This is what propaganda looks like: a sketchy reveal after more than 25 minutes of spoon-feeding viewers with half-truths and distorted facts.

Yet it all makes more sense when you realize that Roger Ver & co have experimented with the “We’ve got Satoshi Nakamoto on our side” narrative for a while. They legitimized Craig Wright’s status on the basis of Gavin Andresen’s testimony, and agreed to look the other way when counter-evidence started to emerge.

The angle didn’t work out for them. Bcash only looked more centralized in decision-making, scammy, and distant from Bitcoin’s philosophy. Newbies might have been fooled by the scheme, but the miners and major businesses stuck with the real Bitcoin.
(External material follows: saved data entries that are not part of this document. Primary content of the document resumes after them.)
/-- Debugging is open for all; unit and bank of core 3 are held by `h` and being revoked or not; a status ring of two slots. -/
def debug0 (g : Group) (h : Option Nat) (rvk : Bool) : State :=
  { at0 g with
    dbg := 2, win := [(0x20008, 0xC400000000000000), (0x800008, 0x8000000000000000)], traces := [(3, { TraceUnit.empty with hold := h, rvk := rvk, tstp := 1, tsta := 2 })],
    banks := [(3, { Bank.empty with hold := h, rvk := rvk })], efcs := [(0, { Efc.empty with trig := 2 })] }
def rvkEntry : Nat := 2 * 2 ^ 48 + 6 * 2 ^ 56 + 3 * 2 ^ 64
theorem test_meets_DebugAndPower :
    (∀ h ∈ [none, some 0, some 1], let s := debug0 lone h false
      (s.fnsAt 0).tdis ≠ 3 ∧ s.guestFor 0 = true ∧ (s.banksAt 3).hold = h ∧ (s.tracesAt 3).hold = h ∧ (s.banksAt 3).rvk = false ∧ Item.event (.claim 0 3 true) ∉ s.agenda) ∧
    Item.event (.claim 0 3 true) ∈ ({ debug0 lone none false with agenda := [.event (.claim 0 3 true)] } : State).agenda ∧
    (let s := { debug0 lone (some 1) true with fns := [(1, { Func.empty with statWait := [rvkEntry] })], win := [(0x4020008, 0xC400000000000000)] }
     s.canonical = true ∧ (s.banksAt 3).rvk = true ∧ (s.fnsAt 1).statWait = [rvkEntry] ∧ (s.fnsAt 0).statWait = [] ∧ bit (s.reg 1 0x20008).toNat 63 = true ∧
       bit (s.reg 1 0x20008).toNat 62 = true ∧ bit (s.reg 1 0x20008).toNat 57 = false ∧ (s.reg 1 0x20010).toNat = 0) ∧
    (let s := debug0 lone none false
     s.mayStop 0 lone = true ∧ ({ s with dbg := 0 } : State).mayStop 0 lone = false ∧ (s.groupsAt 1).live = false ∧ lone.stepFrag 0 = some 0 ∧ lone.stepFrag (2 ^ 61 + 2 ^ 57) = none ∧
       (lone.frag 0).slot ≠ 0 ∧ ({ lone with stop := { lone.stop with stopped := true } } : Group).stepFrag 0 = some 0 ∧ lone.stop.stopped = false ∧ lone.stop.passed ≠ lone.clk + 1 ∧
       bit (s.reg 0 0x800008).toNat 63 = true ∧ lone.ckptn = (s.reg 0 0x800008).toNat % 2 ^ 32 ∧ lone.retired = s.reg 0 0x800010 ∧
       ((lone.owner 0).valid = true ∧ (lone.owner 0).vf = 0 ∧ (lone.owner 0).asid = (s.reg 0 0x800008).toNat / 2 ^ 43 % 2 ^ 20 ∧ (lone.owner 0).lanes &&& lone.pres ≠ 0)) ∧
    (let s := debug0 lone (some 0) false
     s.traceReach 0 3 = true ∧ ((s.tracesAt 3).wr + 2 ^ 32 - (s.tracesAt 3).rd) % 2 ^ 32 < 8 ∧ (s.efcsAt 0).trig ≠ 0 ∧ s.canonical = true ∧
       8 ≤ (({ TraceUnit.empty with wr := 8 } : TraceUnit).wr + 2 ^ 32 - TraceUnit.empty.rd) % 2 ^ 32) ∧
    (State.reset.sec.power = 0 ∧ State.reset.traces = [] ∧ State.reset.sec.lcs < 3 ∧ State.reset.canonical = true ∧ State.reset.sec.conf = false ∧
      ({ Sec.reset with power := 1 } : Sec).power = 1 ∧ ({ Sec.reset with lcs := 2 } : Sec).lcs = 2) := by
  decide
And for years, Roger & co have pointed out to the fact that Adam Back has only joined the Bitcoin project after BTC hit the $1000 mark in 2013. The “Roger Ver has been around for a longer time and is the first investor in Bitcoin projects” argument has been an instrumental part of the anti-Blockstream and pro-hard fork propaganda.

But what if the narrative gets reversed to put more burden on Adam Back? Why keep on discrediting him when you can put him in the spotlight so the unwanted attention wears him out? And in the whole process, why not make it look like Bitcoin development does have a single point of failure and is still coordinated by the creator?

These arguments dilute the digital commodity value proposition of Bitcoin and make bcash seem a lot more decentralized in comparison. If enough people buy into this narrative, then Mr. Barely Sociable will definitely make a new video to introduce his viewers to the “real vision” that wasn’t perverted by VC money. And the video might benefit bcash in a more noticeable way.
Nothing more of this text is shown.